Schwule sind keine Karnickel, aber es gibt eine große Vielfalt des möglichen Beisammenseins. Sagt Stefan Mielchen, Chefredakteur des Schwulenmagazins hinnerk, im Zuender-Interview. Und wenn es um HIV geht, ist die Moralkeule nicht angebracht

Seit es AIDS gibt, sind Schwule die am stärksten betroffene Gruppe. Und auch von den Neuinfizierten ist die Mehrzahl der Betroffenen männlich und homosexuell. Doch neben dem Virus leidet die Szene auch unter Schuldzuweisungen – vom ausschweifenden Lebenswandel bis hin zum Vorwurf, sich aus Leichtsinn beim ungeschützten Sex mit HIV zu infizieren. Grundtenor: Selber schuld. Stefan Mielchen, Chefredakteur des Hamburger Schwulenmagazins Hinnerk will das nicht mehr. Denn Zahlen sind eben nicht alles.

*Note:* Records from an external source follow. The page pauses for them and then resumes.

-- ==== Sys2Proof/Machine/Objects.lean ====
section
/-! DEFINITION. The object dictionary (spec/17_object_dictionary.md): one constructor of `Obj` per dictionary object of
the tables of the spec, with its place, type, access code and reset value (the column Default of its table; the value
0 where that column gives none, assumption log 5). -/

namespace Sys2Proof.Machine
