/-- The outcome of a step of this machine. -/
abbrev Res := Host.Outcome State Fault Refusal

/-! ### Registers -/

/-- Width of an object's value in bits (Table 17.1). -/
def Obj.width (o : Obj) : Nat := 8 * o.info.ty.bytes

/-- Buffers of a pool of `g` GiB (Table 5.2). -/
def poolCount (pool g : Nat) : Nat := if pool = 1 || pool = 4 then g * 262144 else g * 16384

/-- Default size of a pool in GiB (Table 5.2). -/
def poolDefault (pool : Nat) : Nat := nth [8, 2, 16, 4, 41] pool

/-- The reset value of a register: its table's default, where it depends on the entry computed from it. -/
def Obj.dflt (o : Obj) (i : Nat) : Nat :=
  match o with
  | .poolSizeGib => poolDefault i
  | .poolBufSize => if i = 1 || i = 4 then 0 else 1
  | .poolBuffers => poolCount i (poolDefault i)
  | .poolLowWater => poolCount i (poolDefault i)
  | .kiteState => if i % 256 = 0x1F then 2 else 0
  | .tbDomain => i
  | _ => o.info.dflt

/-- Read a register. -/
def Device.get (d : Device) (o : Obj) (p i : Nat) : Nat := Tbl.get d.regs ⟨o, p, i⟩ (o.dflt i)

/-- Write a register: the one operation that changes the register file. -/
def Device.set (d : Device) (o : Obj) (p i v : Nat) : Device :=
  { d with regs := Tbl.put Key.lt d.regs ⟨o, p, i⟩ (v % 2 ^ o.width) (o.dflt i) }

/-- Whether the sticky saturation flag of a counter is set (R386). -/
def Device.satOf (d : Device) (k : Key) : Bool := d.sat.contains k

/-- Count `n` events: a U32 counter stops at its highest value and sets its saturation flag, a wider one never saturates
(R386). -/
def Device.count (d : Device) (o : Obj) (p i n : Nat) : Device :=
  let v := d.get o p i + n
  if o.width = 64 then d.set o p i v
  else if v < 2 ^ o.width then d.set o p i v
  else
    let k : Key := ⟨o, p, i⟩
    { d.set o p i (2 ^ o.width - 1) with sat := if d.sat.contains k then d.sat else k :: d.sat }

/-- Count one event. -/
def Device.bump (d : Device) (o : Obj) (p i : Nat) : Device := d.count o p i 1

/-- Raise a high-water object to a sample. -/
def Device.highWater (d : Device) (o : Obj) (p i v : Nat) : Device :=
  if d.get o p i < v then d.set o p i v else d

/-- The value of a DOMAIN object. -/
def Device.domain (d : Device) (o : Obj) (p i : Nat) : Bytes := Tbl.get d.domains ⟨o, p, i⟩ []

/-- Replace the value of a DOMAIN object. -/
def Device.setDomain (d : Device) (o : Obj) (p i : Nat) (v : Bytes) : Device :=
  { d with domains := Tbl.put Key.lt d.domains ⟨o, p, i⟩ v [] }

/-! ### Tables -/

/-- State of a plane die. -/
def Device.plane (d : Device) (p : Nat) : PlaneSt := Tbl.get d.planes (p, 0) {}
/-- Replace it. -/
def Device.setPlane (d : Device) (p : Nat) (v : PlaneSt) : Device := { d with planes := Tbl.put Ix.lt d.planes (p, 0) v {} }
/-- State of a fabric port. -/
def Device.port (d : Device) (p n : Nat) : PortSt := Tbl.get d.ports (p, n) {}
/-- Replace it. -/
def Device.setPort (d : Device) (p n : Nat) (v : PortSt) : Device := { d with ports := Tbl.put Ix.lt d.ports (p, n) v {} }
/-- A row's spare and swap. -/
def Device.row (d : Device) (p r : Nat) : RowSt := Tbl.get d.rows (p, r) {}
/-- Replace it. -/
def Device.setRow (d : Device) (p r : Nat) (v : RowSt) : Device := { d with rows := Tbl.put Ix.lt d.rows (p, r) v {} }
/-- A buffer pool. -/
def Device.pool (d : Device) (p k : Nat) : PoolSt := Tbl.get d.pools (p, k) {}
/-- Replace it. -/
def Device.setPool (d : Device) (p k : Nat) (v : PoolSt) : Device := { d with pools := Tbl.put Ix.lt d.pools (p, k) v {} }
/-- A scheduled output: line port 0 to 131, or 200 + attachment or reducer for outputs without gates. -/
def Device.outp (d : Device) (p o : Nat) : OutSt := Tbl.get d.outs (p, o) {}
/-- Replace it. -/
def Device.setOutp (d : Device) (p o : Nat) (v : OutSt) : Device := { d with outs := Tbl.put Ix.lt d.outs (p, o) v {} }
/-- The number of tenant queue (o, c, t). -/
def tqIx (o c t : Nat) : Nat := (o * 8 + c) * 8192 + t
/-- A tenant queue. -/
def Device.tq (d : Device) (p o c t : Nat) : TqSt := Tbl.get d.tqs (p, tqIx o c t) {}
/-- Replace it. -/
def Device.setTq (d : Device) (p o c t : Nat) (v : TqSt) : Device :=
  { d with tqs := Tbl.put Ix.lt d.tqs (p, tqIx o c t) v {} }
/-- A time base. -/
def Device.tb (d : Device) (p n : Nat) : TbSt := Tbl.get d.tbs (p, n) {}
/-- Replace it. -/
def Device.setTb (d : Device) (p n : Nat) (v : TbSt) : Device := { d with tbs := Tbl.put Ix.lt d.tbs (p, n) v {} }
/-- The peer delay state of a line port. -/
def Device.pd (d : Device) (p o : Nat) : PdSt := Tbl.get d.pds (p, o) {}
/-- Replace it. -/
def Device.setPd (d : Device) (p o : Nat) (v : PdSt) : Device := { d with pds := Tbl.put Ix.lt d.pds (p, o) v {} }
/-- A reduction context. -/
def Device.rctx (d : Device) (p x : Nat) : RctxSt := Tbl.get d.rctxs (p, x) {}
/-- Replace it. -/
def Device.setRctx (d : Device) (p x : Nat) (v : RctxSt) : Device := { d with rctxs := Tbl.put Ix.lt d.rctxs (p, x) v {} }
/-- A collective slot. -/
def Device.slot (d : Device) (p n : Nat) : SlotSt := Tbl.get d.slots (p, n) {}
/-- Replace it. -/
def Device.setSlot (d : Device) (p n : Nat) (v : SlotSt) : Device := { d with slots := Tbl.put Ix.lt d.slots (p, n) v {} }
/-- A compression context. -/
def Device.cctx (d : Device) (p n : Nat) : CctxSt := Tbl.get d.cctxs (p, n) {}
/-- Replace it. -/
def Device.setCctx (d : Device) (p n : Nat) (v : CctxSt) : Device := { d with cctxs := Tbl.put Ix.lt d.cctxs (p, n) v {} }
/-- A management session. -/
def Device.session (d : Device) (s : Nat) : SessionSt := Tbl.get d.sessions (0, s) {}
/-- Replace it. -/
def Device.setSession (d : Device) (s : Nat) (v : SessionSt) : Device :=
  { d with sessions := Tbl.put Ix.lt d.sessions (0, s) v {} }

Im vergangenen Jahr war die Zahl der HIV-Neuinfektionen so hoch wie seit Beginn der neunziger Jahre nicht mehr - vor allem bei Homosexuellen. Sind die zu unvorsichtig?

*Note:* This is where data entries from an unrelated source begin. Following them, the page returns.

/-- The number of a port among its chiplet's bypass port objects (`byp_port_sel`). -/
def bypIx (n : Nat) : Nat := n / 32 * 256 + n % 32

/-- Whether a port is a bypass endpoint (spec/14 R327): `byp_win_peer` names a peer and its active list has bypass entries. -/
def Device.isEndpoint (d : Device) (p n : Nat) : Bool :=
  d.get .bypWinPeer p (bypIx n) ≠ 0xFFFFFFFF && (d.outp p n).page.entries.any (fun e => bit e 54)

/-- The cells that an endpoint counts as if granted. -/
def Device.windowCells (d : Device) (p n : Nat) : Nat := if d.isEndpoint p n then d.get .bypWinCells p (bypIx n) else 0

/-- U(r): the unspent credit of the row's fabric inputs (R68), window cells of endpoints among them (spec/14 R327); rows 16 to
19 have none. A port grants its credit from UP on (R62). -/
def Device.unspent (d : Device) (p r : Nat) : Nat :=
  if r < 16 then total ((List.range 8).map (fun k =>
    (if 4 ≤ d.get .portState p (8 * r + k) then (d.port p (8 * r + k)).unspent else 0) + d.windowCells p (8 * r + k))) else 0

/-- Whether F(r) − n ≥ U(r) + 2,048 (R70, R71). -/
def Device.reserveKept (d : Device) (p r n : Nat) : Bool := d.unspent p r + 2048 + n ≤ d.freeCells p r

/-! ### Tenants' cells (R359) -/

/-- `tn_cells_used`: cells held by the tenant's charged copies. -/
def Device.cellsUsed (d : Device) (p t : Nat) : Nat :=
  total ((d.copies.filter (fun e => e.2.plane = p && e.2.charged)).map (fun e =>
    match d.frame? p e.2.fid with
    | some f => if f.tenant = t then e.2.cellsHeld else 0
    | none => 0))

/-- Whether n more cells stay within the tenant's quota. -/
def Device.quotaFits (d : Device) (p t n : Nat) : Bool := d.cellsUsed p t + n ≤ d.get .tnCellQuota p t

/-- Count a frame or copy that the tenant's quota does not allow, and raise tenant capacity with the input port. -/
def Device.tenantDrop (d : Device) (p t input : Nat) : Device :=
  (d.bump .tnCellDrop p t).causeFabric p 10 (portUnit input)

/-! ### Link frames a port sends (R50, R51, R53) -/

/-- The address fields of a link frame (DEDUCED, assumption log 24: the spec gives them no value): toward the peer of the port
as `peer_id` names it, from this device and port. -/
def Device.peerMk (d : Device) (p n : Nat) (m : Mk) : Mk :=
  let id := d.get .peerId p n
  { m with destDevice := fld id 10 12, destPlane := fld id 8 2, destPort := fld id 0 8, srcDevice := d.devId p, srcPort := n }

/-- A link frame leaves at once and aborts a calibration round (spec/13 R306), or waits while the port's link state is frozen
(spec/14 R327). -/
def Device.sendLink (d : Device) (p n : Nat) (f : Frame) : Device :=
  if d.get .portState p n = 5 then d.setPort p n { d.port p n with linkQ := (d.port p n).linkQ ++ [f] }
  else (d.calAbortPort p n).emit (.lfl p n f)

/-- Send a CREDIT frame: cumulative freed cells per class and the last sequence number received in order (R50, R51). -/
def Device.sendCredit (d : Device) (p n : Nat) : Device :=
  let s := d.port p n
  let m : Mk := { opcode := opCredit, cls := 5, hops := 1, linkSeq := (s.rxExp + 4095) % 4096 }
  let f := (d.peerMk p n m).frame ((List.range 8).flatMap (fun c => natToBytes 2 (nth s.freed c)))
  (d.setPort p n { s with reported := s.freed, ackSent := s.rxExp }).sendLink p n f

/-- Send a RETRY_NAK with the expected number (R53). -/
def Device.sendNak (d : Device) (p n : Nat) : Device :=
  let m : Mk := { opcode := opRetryNak, cls := 5, hops := 1, linkSeq := (d.port p n).rxExp }
  d.sendLink p n ((d.peerMk p n m).frame [])

/-- Add to element c of an eight-entry list of 16-bit counts. -/
def addCount (l : List Nat) (c n : Nat) : List Nat :=
  (List.range 8).map (fun k => if k = c then (nth l k + n) % 65536 else nth l k)

/-- A CREDIT goes out when 64 or more cells of some class have been freed since the last (R51). -/
def Device.creditDue (d : Device) (p n : Nat) : Device :=
  let s := d.port p n
  if (List.range 8).any (fun k => (nth s.freed k + 65536 - nth s.reported k) % 65536 ≥ 64) && d.get .portState p n = 4 then
    d.sendCredit p n
  else d

/-- Return n cells of class c to the peer of a fabric input: the freed count rises, and is reported when it is due. -/
def Device.returnCredit (d : Device) (p n c cells : Nat) : Device :=
  (d.setPort p n { d.port p n with freed := addCount (d.port p n).freed c cells }).creditDue p n

/-! ### Release (R75) -/

/-- Whether a frame has deferred copies that refer to its first copy's cells (R70). -/
def Device.hasDeferred (d : Device) (p fid : Nat) : Bool :=
  d.copies.any (fun e => e.2.plane = p && e.2.fid = fid && e.2.stage = .deferred)

/-- Remove a frame of which no copy is left, and return its input's credit once (R76). -/
def Device.frameDone (d : Device) (p fid : Nat) : Device :=
  if d.copies.any (fun e => e.2.plane = p && e.2.fid = fid) then d
  else
    match d.frame? p fid with
    | none => d
    | some f =>
      let d := { d with frames := Tbl.erase d.frames (p, fid) }
      match f.credit with
      | some n => d.returnCredit p n f.cls f.cells
      | none => d

/-- Free a copy whose targets are all released, unless deferred copies still refer to its cells. -/
def Device.tidyCopy (d : Device) (p id : Nat) : Device :=
  match d.copy? p id with
  | none => d
  | some c =>
    let first := c.cellsHeld > 0 && !(d.copiesOf p).any (fun e => e.2.fid = c.fid && e.1 < id)
    if c.wait = [] && c.sentTo = [] && c.due = [] && !(first && d.hasDeferred p c.fid) then
      (d.dropCopy p id).frameDone p c.fid
    else d

/-- Release target o of a copy: at once for a discard, at its release point otherwise. -/
def Device.release (d : Device) (p id o : Nat) : Device :=
  match d.copy? p id with
  | none => d
  | some c =>
    (d.setCopy p id { c with wait := c.wait.filter (· ≠ o), sentTo := c.sentTo.filter (· ≠ o), due := c.due.filter (· ≠ o) }).tidyCopy p id

/-- A target of a copy reaches its release point (Table 4.2). -/
def Device.markDue (d : Device) (p id o : Nat) : Device :=
  match d.copy? p id with
  | none => d
  | some c =>
    if c.sentTo.contains o then d.setCopy p id { c with sentTo := c.sentTo.filter (· ≠ o), due := c.due ++ [o] } else d

/-- Count a frame discarded for an output: in `link_discard` of a fabric port (R56); for a fenced long-haul port, for which the
spec names no counter, in `partition_discard` (DESIGN CHOICE, assumption log 23). -/
def Device.countGone (d : Device) (p o : Nat) : Device :=
  if o < 128 then d.bump .linkDiscard p o else d.bump .partitionDiscard p 0

/-- Whether a copy's pointer to an output is discarded: a fabric port that is not UP (R77), a fenced long-haul port (spec/02
R35). -/
def Device.outShut (d : Device) (p o : Nat) : Bool :=
  (o < 128 && d.get .portState p o ≠ 4 && !(d.port p o).window) ||
    (128 ≤ o && o < 144 && bit (d.get .fencedLongHaul p 0) ((o - 128) / 4))

/-- Discard the pointers of a copy to outputs that are shut: counted and released (R77, spec/02 R35). -/
def Device.purge (d : Device) (p id : Nat) : Device :=
  match d.copy? p id with
  | none => d
  | some c =>
    if c.stage = .queued then
      (c.wait.filter (d.outShut p)).foldl (fun d o => (d.countGone p o).release p id o) d
    else d

/-! ### Admission (R69 to R72) -/

/-- Park mode of (input, class) toward column c (R69). -/
def Device.parkMode (d : Device) (p input cls c : Nat) : Bool :=
  d.copies.any (fun e => e.2.plane = p && e.2.col = c && e.2.stage ≠ .queued &&
    (match d.frame? p e.2.fid with
      | some f => f.input = input && f.cls = cls
      | none => false))

/-- Where a parked frame of n cells is written: the kite of the row with the most free cells, ties to the lowest column,
going on in the next by the same rule (R69). -/
def Device.parkPlace (d : Device) (p r : Nat) : Nat → Nat → List (Nat × Nat) → List (Nat × Nat)
  | 0, _, acc => acc
  | _, 0, acc => acc
  | fuel + 1, n, acc =>
    let freeOf := fun k => d.kiteFree p r k - total ((acc.filter (fun x => x.1 = k)).map (·.2))
    match argMax freeOf (d.rowKites p r) with
    | none => acc
    | some k =>
      let m := min n (freeOf k)
      if m = 0 then acc else d.parkPlace p r fuel (n - m) (acc ++ [(k, m)])

/-- Raise `kite_high_water` of the kites of a placement. -/
def Device.noteHigh (d : Device) (p r : Nat) (pl : List (Nat × Nat)) : Device :=
  pl.foldl (fun d x => d.highWater .kiteHighWater p (kiteUnit r x.1) (d.occupancy p r x.1)) d

/-- Write the copy toward column c of a stored frame at once, or park it (R69 steps 1 to 3); a multicast frame's copy counts
once in `mcast_copies`, where it is first stored. -/
def Device.admitFirst (d : Device) (p fid : Nat) (f : FrameRec) (r c : Nat) (outs : List Nat) (mcast : Bool) : Device :=
  let x := d.newId
  let id := x.1
  let y := x.2.newId
  let d := y.2
  let room := match d.kiteFor p r c with
    | some k => if !d.parkMode p f.input f.cls c && f.cells ≤ d.kiteFree p r k then some k else none
    | none => none
  match room with
  | some k =>
    let cp : Copy := { plane := p, fid := fid, row := r, col := c, stage := .queued, place := [(k, f.cells)], wait := outs,
                       sentTo := [], due := [], seq := y.1, at_ := d.clock, moved := false, charged := f.charged }
    let d := (d.setCopy p id cp).noteHigh p r cp.place
    let d := if mcast then d.bump .mcastCopies p 0 else d
    d.purge p id
  | none =>
    let cp : Copy := { plane := p, fid := fid, row := r, col := c, stage := .parked, place := d.parkPlace p r 21 f.cells [],
                       wait := outs, sentTo := [], due := [], seq := y.1, at_ := d.clock, moved := false,
                       charged := f.charged }
    let d := if mcast then d.bump .mcastCopies p 0 else d
    ((d.setCopy p id cp).noteHigh p r cp.place).bump .parkedFrames p 0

Es gibt Zahlen, die belegen, dass 70 Prozent der schwulen Männer geschützten Sex haben - sonst hätten wir auch ganz andere Neuinfektionsraten. Aber es ist nach wie vor so, dass wir die am meisten betroffene Gruppe sind und entsprechend haben wir uns auch zu verhalten. Ob wir das immer tun oder nicht, ist eine spannende Frage.

Was mich aber nervt, sind pauschale Behauptungen: „Die Schwulen treiben’s eh wie die Karnickel, kein Wunder, dass die Zahlen hochgehen.“ So wird ja gern argumentiert. Aber wenn Franz Beckenbauer auf einer Weihnachtsfeier ein Kind zeugt, dann ist er für die Öffentlichkeit irgendwie ein toller Kerl, und kein Mensch fragt danach, warum er eigentlich kein Kondom benutzt hat.

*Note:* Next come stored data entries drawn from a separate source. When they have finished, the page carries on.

/-- FEC_LOCK: codewords lock and the port enters FEC_LOCK, with the limits it will grant (R49, R58). EXCHANGE follows at the
first training frame that is sent or received (DEDUCED, assumption log 24). -/
def Device.fecLock (d : Device) (p n : Nat) : Device :=
  if d.canTrain p n && d.get .portState p n = 1 then
    let s := d.port p n
    (d.setPort p n { s with limRx := d.loadLimits p n, agree := 0, agreed := false, doneSent := false,
                            doneRcvd := false }).setPortState p n 2
  else d

/-- TRAIN_TX_TIMER: in EXCHANGE send TRAIN, or TRAIN_DONE once three agreeing frames have been received (R47); from FEC_LOCK
the port enters EXCHANGE with its first training frame. -/
def Device.trainTx (d : Device) (p n : Nat) : Device :=
  let d := d.toExchange p n
  if d.get .portState p n = 3 then
    let s := d.port p n
    let msg := if s.agreed then 2 else 1
    let m : Mk := { opcode := opCtrl, cls := 5, hops := 1 }
    let d := (d.calAbortPort p n).emit (.lfl p n ((d.peerMk p n m).frame (d.trainPayload p n msg)))
    let d := d.setPort p n { s with trainSeq := (s.trainSeq + 1) % 256, doneSent := s.doneSent || msg = 2 }
    d.tryUp p n
  else d

/-- The checks of R482 on a link frame; `ctrl` for a CTRL payload. The device after the counts, and whether the frame acts. A
frame that fails both a check of its form and its trailer counts in `opcode_reject` alone (DEDUCED, assumption log 24). -/
def Device.linkChecks (d : Device) (p n : Nat) (f : Frame) (len : Nat) (ctrl : Bool) : Device × Bool :=
  if !f.crcOk then ((d.bump .hdrCrcErr p n).causeFabric p 0 n, false)
  else
    let v := bytesToNat f.payload
    let bad := f.length ≠ len || f.cls ≠ 5 || f.tenant ≠ 0 || f.reserved ||
      (ctrl && f.payload.length = 32 && f.trailerCheck = .good &&
        (fld v 232 2 ≠ 0 || fld v 218 2 ≠ 0 || fld v 0 80 ≠ 0 || (fld v 248 8 ≠ 1 && fld v 248 8 ≠ 2)))
    if bad then ((d.bump .opcodeReject p n).causeFabric p 2 n, false)
    else if f.trailerCheck ≠ .good then ((d.bump .crc32Err p n).causeFabric p 0 n, false)
    else (d, true)

/-- A training frame takes effect in EXCHANGE (R47, R48). -/
def Device.trainRx (d : Device) (p n : Nat) (f : Frame) : Device :=
  let v := bytesToNat f.payload
  let msg := fld v 248 8
  let key := BitVec.ofNat 256 (setFld (setFld v 248 8 0) 208 8 0)
  let s := d.port p n
  let common := bitsOf 4 (fld v 220 4 &&& d.lanes p n)
  if fld v 234 2 ≠ p then (d.setPort p n { s with agree := 0 }).causeFabric p 3 n
  else if common.length < 3 || (common.length = 3 && !bit (fld v 216 4) 0) then d.setPort p n { s with agree := 0 }
  else
    let agree := if s.agree > 0 && s.lastTrain = key then s.agree + 1 else 1
    (d.setPort p n { s with agree := agree, agreed := s.agreed || agree ≥ 3, lastTrain := key,
                            doneRcvd := s.doneRcvd || msg = 2 }).tryUp p n

/-- A CTRL frame is received: in UP a TRAIN sends the port back to EXCHANGE and a TRAIN_DONE is ignored (R47). Without codeword
lock nothing is seen. -/
def Device.ctrlRx (d : Device) (p n : Nat) (f : Frame) : Device :=
  if 2 ≤ d.get .portState p n && d.get .portState p n ≤ 4 then
    let r := (d.startBlock p n).linkChecks p n f 32 true
    if !r.2 then r.1
    else if r.1.get .portState p n = 4 then
      if fld (bytesToNat f.payload) 248 8 = 1 then
        let d := (r.1.portFault p n).leavePort p n 3
        let s := d.port p n
        (d.setPort p n { s with limRx := octetList 8 16 (d.get .creditLimit p n) }).trainRx p n f
      else r.1
    else (r.1.toExchange p n).trainRx p n f
  else d

/-- TRAINING_TIMEOUT: 500 ms without UP (Table 3.7, R49). -/
def Device.trainingTimeout (d : Device) (p n : Nat) : Device :=
  if d.canTrain p n && d.get .portState p n < 4 then
    let d := d.bump .trainingFail p n
    let s := d.port p n
    let d := d.setPort p n { s with failed := s.failed + 1 }
    let d := d.leavePort p n 0
    if s.failed + 1 ≥ 16 then d.causeFabric p 7 n else d
  else d

/-- TRAINING_RETRY_TIMER: training starts again, waiting for clock recovery. -/
def Device.trainingRetry (d : Device) (p n : Nat) : Device :=
  if d.canTrain p n && d.get .portState p n = 0 then (d.clearLink p n).setPortState p n 0 else d

/-! ### Acknowledgement and retry (R53 to R56, R86) -/

/-- Index of a sequence number among the unacknowledged frames, where it is outstanding (R54). -/
def PortSt.outstanding (s : PortSt) (m : Nat) : Option Nat :=
  match s.unacked with
  | [] => none
  | u :: _ => let k := (m + 4096 - u.seq) % 4096; if k < s.unacked.length then some k else none

/-- A cumulative acknowledgement (R54): the frames up to it reach their release point. -/
def Device.applyAck (d : Device) (p n m : Nat) : Device :=
  let s := d.port p n
  match s.outstanding m with
  | none => d
  | some k =>
    let gone := s.unacked.take (k + 1)
    let d := d.setPort p n { s with unacked := s.unacked.drop (k + 1),
                                    resend := s.resend.filter (fun q => !(gone.any (fun u => u.seq = q))) }
    gone.foldl (fun d u => d.markDue p u.copy n) d

/-- Resend every unacknowledged frame from index k (R55); a frame lost in a failed kite (R86) or at its eighth transmission
(R56) sends the port back to training. -/
def Device.resendFrom (d : Device) (p n k : Nat) : Device :=
  let s := d.port p n
  let tail := s.unacked.drop k
  if tail.any (fun u => (d.copy? p u.copy).isNone) then ((d.bump .lostFrameRetrain p 0).portFault p n).retrain p n
  else if tail.any (fun u => u.tries ≥ 8) then
    (((d.bump .retryExhausted p n).causeFabric p 8 n).portFault p n).retrain p n
  else d.setPort p n { s with resend := tail.map (·.seq), resendFree := false }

Trotzdem: 1078 Schwule haben sich im letzten Jahr mit dem HI-Virus infiziert – im Gegensatz zu 344 Heterosexuellen. Wie gehen die Schwulen heute mit der Gefahr um, die durch AIDS droht?

Ich hatte neulich so eine Situation: Einer meiner Freunde war in hellster Aufregung, weil der Mann, mit dem er seit geraumer Zeit ein Verhältnis hat, infiziert ist, und große Angst hatte, dass er es auch sein könnte. Ich bin im ersten Moment fast geplatzt. Aber es gibt Situationen, da achtet man nicht mehr auf sich selbst und denkt zwei Etagen tiefer. Weil ich nicht ausschließen kann, dass ich auch selbst in so eine Situation hineingerate, möchte ich mir nicht anmaßen zu sagen, „selber schuld“.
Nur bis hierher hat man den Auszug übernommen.